Using Connect:Direct in NIST 800-131a compliance mode

The Connect:Dircect Protocol is a session oriented protocol supporting file transfer for remote (business) process execution and submission. Sessions may be secured using Secure+ server (and optional client) authentication and data encryption. Security may be enforced globally by requiring all sessions to use the same security definition. To do this, disable Netmap Node Override to configure one policy for all sessions. Security may also be enforced individually according to specific trading partner requirements. Enable Netmap Node Override to allow different policies for each trading partner.

The Admin User Interface makes available only NIST 800-131a compliant certificates and ciphers when Sterling B2B Integrator is operating in NIST 800-131a compliance mode.

Verifying NIST 800-131a Compliance

There are two ways to verify NIST 800-131a compliance:
  • Verify that all adapters are started successfully and are enabled.
  • Verify that the business process session status is error free.

Verify Adapters

The Services Configuration page displays an adapter’s Advanced State. If Sterling B2B Integrator is running in NIST 800-131a compliant mode and your Connect:Direct Server Adapters is configured in non-compliant mode, the Advanced State will display Start failed and the adapter will be disabled. For additional detail, select the link corresponding to the adapter to view its configuration.

All non-compliant service settings appear in red with a message, Not NIST 800-131a SP800-131a compliant.

The following table illustrates the Connect:Direct Server Adapter’s enablement policy with respect to the NIST 800-131a compliance mode used with Sterling B2B Integrator.
Table 1. Connect:Direct Server Adapter Enablement Policy
Connect:Direct Server Adapter Enablement Policy

Configuration

Sterling B2B Integrator Security Policy
None Strict

Global: Adapter defines the security policy for all sessions

Adapter enabled and all sessions allowed.

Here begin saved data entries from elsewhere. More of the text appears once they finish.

/-- The loop computes the product of the Rijndael field: bytes embed, one to one, in the polynomials over the two-element field
modulo x^8 + x^4 + x^3 + x + 1, with exclusive-or as the sum, 1 as one, 2 as x, and `gfMul` as the product (40_gf_multiply.md,
R80's first sentence). -/
def Obligations.GfMulIsTheFieldProduct : Prop :=
  ∃ elem : Byte → AdjoinRoot (Polynomial.X ^ 8 + Polynomial.X ^ 4 + Polynomial.X ^ 3 + Polynomial.X + 1 : Polynomial (ZMod 2)),
    Function.Injective elem ∧ elem 1 = 1 ∧ elem 2 = AdjoinRoot.root _ ∧
    (∀ a b, elem (a ^^^ b) = elem a + elem b) ∧
    (∀ a b, elem (gfMul a b) = elem a * elem b)

/-! ## The key schedule -/

/-- R92 and R93: the rotation and the substitution of a word, byte by byte, and their examples. -/
def Obligations.WordRotationAndSubstitution : Prop :=
  (∀ a b c d : Byte, rotWord ⟨a, b, c, d⟩ = ⟨b, c, d, a⟩) ∧
  (∀ a b c d : Byte, subWord ⟨a, b, c, d⟩ = ⟨sbox a, sbox b, sbox c, sbox d⟩) ∧
  rotWord ⟨0x1c, 0x1d, 0x1e, 0x1f⟩ = ⟨0x1d, 0x1e, 0x1f, 0x1c⟩ ∧
  subWord ⟨0x1d, 0x1e, 0x1f, 0x1c⟩ = ⟨0xa4, 0x72, 0xc0, 0x9c⟩

/-- R94: the first eight words are the key's, and word `i` from 8 to 59 is word `i - 8` plus what word `i - 1` becomes. -/
def Obligations.ExpandedKeyRecurrence : Prop :=
  ∀ key : Key,
    (∀ i : Fin 8, (expandKey key)[i.val] = key[i]) ∧
    (∀ i : Nat, ∀ _ : 8 ≤ i, ∀ hi : i < 60,
      let before := (expandKey key)[i - 1]
      (expandKey key)[i] = ((expandKey key)[i - 8]).xor
        (if i % 8 = 0 then
          (subWord (rotWord before)).xor ⟨[0x01, 0x02, 0x04, 0x08, 0x10, 0x20, 0x40].getD (i / 8 - 1) 0, 0x00, 0x00, 0x00⟩
        else if i % 8 = 4 then subWord before
        else before))

/-- Round key `k` is words `4k` to `4k + 3`, word `4k + c` being its column `c` (10_state.md, R22); and the first two round keys
are the master key, as 41_key_schedule.md infers in R95 ("the first two round keys are the master key itself"). -/
def Obligations.RoundKeysAreGroupsOfFourWords : Prop :=
  (∀ (rk : RoundKeyFile) (k : Fin 15) (c r : Fin 4), (roundKey rk k).byte c r = (rk[4 * k.val + c.val]).byte r) ∧
  (∀ (v : BitVec 256) (c r : Fin 4),
    (roundKey (expandKey (keyOfBus v)) 0).byte c r = v.extractLsb' (248 - 8 * (4 * c.val + r.val)) 8 ∧
    (roundKey (expandKey (keyOfBus v)) 1).byte c r = v.extractLsb' (248 - 8 * (16 + 4 * c.val + r.val)) 8)

/-! ## The round transformations and the pipelines -/

/-- The checks of 42_round_transforms.md, R112: the two tables are inverse to each other, hence bijections; the forward one has
no fixed point; and it is the affine map of the field inverse, a construction that R112 takes from general knowledge. -/
def Obligations.SboxTablesAgreeWithTheirChecks : Prop :=
  (∀ x : Byte, invSbox (sbox x) = x ∧ sbox (invSbox x) = x) ∧
  Function.Bijective sbox ∧ Function.Bijective invSbox ∧
  (∀ x : Byte, sbox x ≠ x) ∧
  (∀ x b : Byte, (if x = 0 then b = 0 else gfMul x b = 1) →
    sbox x = b ^^^ b.rotateLeft 1 ^^^ b.rotateLeft 2 ^^^ b.rotateLeft 3 ^^^ b.rotateLeft 4 ^^^ 0x63)

/-- R127: each inverse transformation undoes its forward one and the other way round, AddRoundKey undoes itself, and all are
bijections on blocks. -/
def Obligations.InverseTransformationLaws : Prop :=
  (∀ b : Block, invSubBytes (subBytes b) = b ∧ subBytes (invSubBytes b) = b) ∧
  (∀ b : Block, invShiftRows (shiftRows b) = b ∧ shiftRows (invShiftRows b) = b) ∧
  (∀ b : Block, invMixColumns (mixColumns b) = b ∧ mixColumns (invMixColumns b) = b) ∧
  (∀ b t : Block, addRoundKey (addRoundKey b t) t = b) ∧
  Function.Bijective subBytes ∧ Function.Bijective invSubBytes ∧ Function.Bijective shiftRows ∧
  Function.Bijective invShiftRows ∧ Function.Bijective mixColumns ∧ Function.Bijective invMixColumns ∧
  (∀ t : Block, Function.Bijective fun b => addRoundKey b t)

/-- Four SHRs restore `S`, and INVSHR equals three SHRs: the inferences that 42_round_transforms.md marks as its own in R122
("Four SHRs in a row restore `S`") and R123 ("`INVSHR` equals three `SHR`s"). -/
def Obligations.RowShiftsCompose : Prop :=
  (∀ s : State, ∃ t, execAll [.shr, .shr, .shr, .shr] s = .next t ∧ t.S = s.S) ∧
  (∀ s : State, ∃ t u, exec .invshr s = .next t ∧ execAll [.shr, .shr, .shr] s = .next u ∧ t.S = u.S)

/-- R140 and R141: both pipelines as sequences of states: whitening, thirteen full rounds with round keys in ascending (or
descending) order, and a final round without the column mix. -/
def Obligations.PipelineRounds : Prop :=
  (∀ (p : Block) (rk : RoundKeyFile), ∃ st : Nat → Block,
    st 0 = addRoundKey p (roundKey rk 0) ∧
    (∀ i : Fin 15, 1 ≤ i.val → i.val ≤ 13 →
      st i = addRoundKey (mixColumns (shiftRows (subBytes (st (i.val - 1))))) (roundKey rk i)) ∧
    cipher p rk = addRoundKey (shiftRows (subBytes (st 13))) (roundKey rk 14)) ∧
  (∀ (c : Block) (rk : RoundKeyFile), ∃ st : Nat → Block,
    st 14 = addRoundKey c (roundKey rk 14) ∧
    (∀ i : Fin 15, 1 ≤ i.val → i.val ≤ 13 →
      st i = invMixColumns (addRoundKey (invSubBytes (invShiftRows (st (i.val + 1)))) (roundKey rk i))) ∧
    invCipher c rk = addRoundKey (invSubBytes (invShiftRows (st 1))) (roundKey rk 0))

/-- Decryption undoes encryption (43_pipelines.md, R144), for every block and every round-key file; and what R144 infers from
it: `Cipher` is a bijection, encryption undoes decryption, and with a key loaded `ENC; DEC` and `DEC; ENC` leave `S`. -/
def Obligations.DecryptionUndoesEncryption : Prop :=
  (∀ (b : Block) (rk : RoundKeyFile), invCipher (cipher b rk) rk = b ∧ cipher (invCipher b rk) rk = b) ∧
  (∀ rk : RoundKeyFile, Function.Bijective fun b => cipher b rk) ∧
  (∀ s : State, s.KV = true →
    ∃ t u, execAll [.enc, .dec] s = .next t ∧ t.S = s.S ∧ execAll [.dec, .enc] s = .next u ∧ u.S = s.S)

/-- What 43_pipelines.md infers in R145 ("ENC and DEC equal their primitive sequences when the key is loaded"): with a key, ENC
and DEC have the effect of their 56-command sequences on `S` and `LAST_ERR`; without one, ENC and DEC
change only `LAST_ERR`, and in the sequences every ARK fails with E_NOKEY while the other commands still change `S`. -/
def Obligations.PipelinesEqualPrimitiveSequences : Prop :=
  encSequence.length = 56 ∧ decSequence.length = 56 ∧
  (∀ s : State, s.KV = true →
    ∃ t u, exec .enc s = .next t ∧ execAll encSequence s = .next u ∧ u.S = t.S ∧ u.LAST_ERR = t.LAST_ERR) ∧
  (∀ s : State, s.KV = true →
    ∃ t u, exec .dec s = .next t ∧ execAll decSequence s = .next u ∧ u.S = t.S ∧ u.LAST_ERR = t.LAST_ERR) ∧
  (∀ s : State, s.KV = false →
    exec .enc s = .next (s.afterError 2) ∧ exec .dec s = .next (s.afterError 2) ∧
    (∃ u, execAll encSequence s = .next u ∧
      u.S = shiftRows (subBytes ((List.range 13).foldl (fun b _ => mixColumns (shiftRows (subBytes b))) s.S)) ∧
      u.responses = s.responses ++ encSequence.map fun i => ⟨if i.mnemonic = "ARK" then 2 else 0, 0⟩) ∧
    (∃ u, execAll decSequence s = .next u ∧
      u.S = invSubBytes (invShiftRows ((List.range 13).foldl (fun b _ => invMixColumns (invSubBytes (invShiftRows b))) s.S)) ∧
      u.responses = s.responses ++ decSequence.map fun i => ⟨if i.mnemonic = "ARK" then 2 else 0, 0⟩))

/-- With a key loaded, the host's `ENCRYPT x; DECRYPT y`, where `y` is the block that `ENCRYPT x` answered, answers `x` again,
for every block and in every state of `S` (30_encoding.md R74, 20_memory.md R55, 43_pipelines.md R144). -/
def Obligations.EncryptThenDecryptAnswersTheBlock : Prop :=
  ∀ (s : State) (x : BitVec 128), s.KV = true →
    ∃ y t, run 6 (s.withCommands ((AsmLine.encrypt x).requests ++ (AsmLine.decrypt y).requests)) = .next t ∧
      y = busOfBlock (cipher (blockOfBus x) s.RK) ∧
      t.responses = s.responses ++ [⟨0, 0⟩, ⟨0, 0⟩, ⟨0, y⟩, ⟨0, 0⟩, ⟨0, 0⟩, ⟨0, x⟩] ∧ t.RK = s.RK ∧ t.KV = true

Adapter is enabled only if the Adapter’s configuration meet strict-level site policy.

Local: Individual Nodes define a node-specific security policy for their respective sessions.

Every Node in the Adapter’s netmap specifies a secure policy

Adapter enabled and all sessions allowed.

Adapter is Enabled only if every Node’s Secure+ configuration meets strict-level site policy.

At least 1 Node in the Adapter’s netmap does not specify a secure policy.

Adapter enabled and all sessions allowed.

Adapter is Enabled. Session only allowed if Node’s Secure+ configuration meets strict-level site policy.

Verify Business Processes

The Connect:Direct Begin Session Service Status Report displays service status. If Sterling B2B Integrator is running in NIST 800-131a compliance mode and either your Connect:Direct Server Adapter or the remote node in the adapter’s netmap is configured in noncompliant mode, the Begin Session will fail and its Status Report will display “Secure+ configuration is incompatible with the site security policy.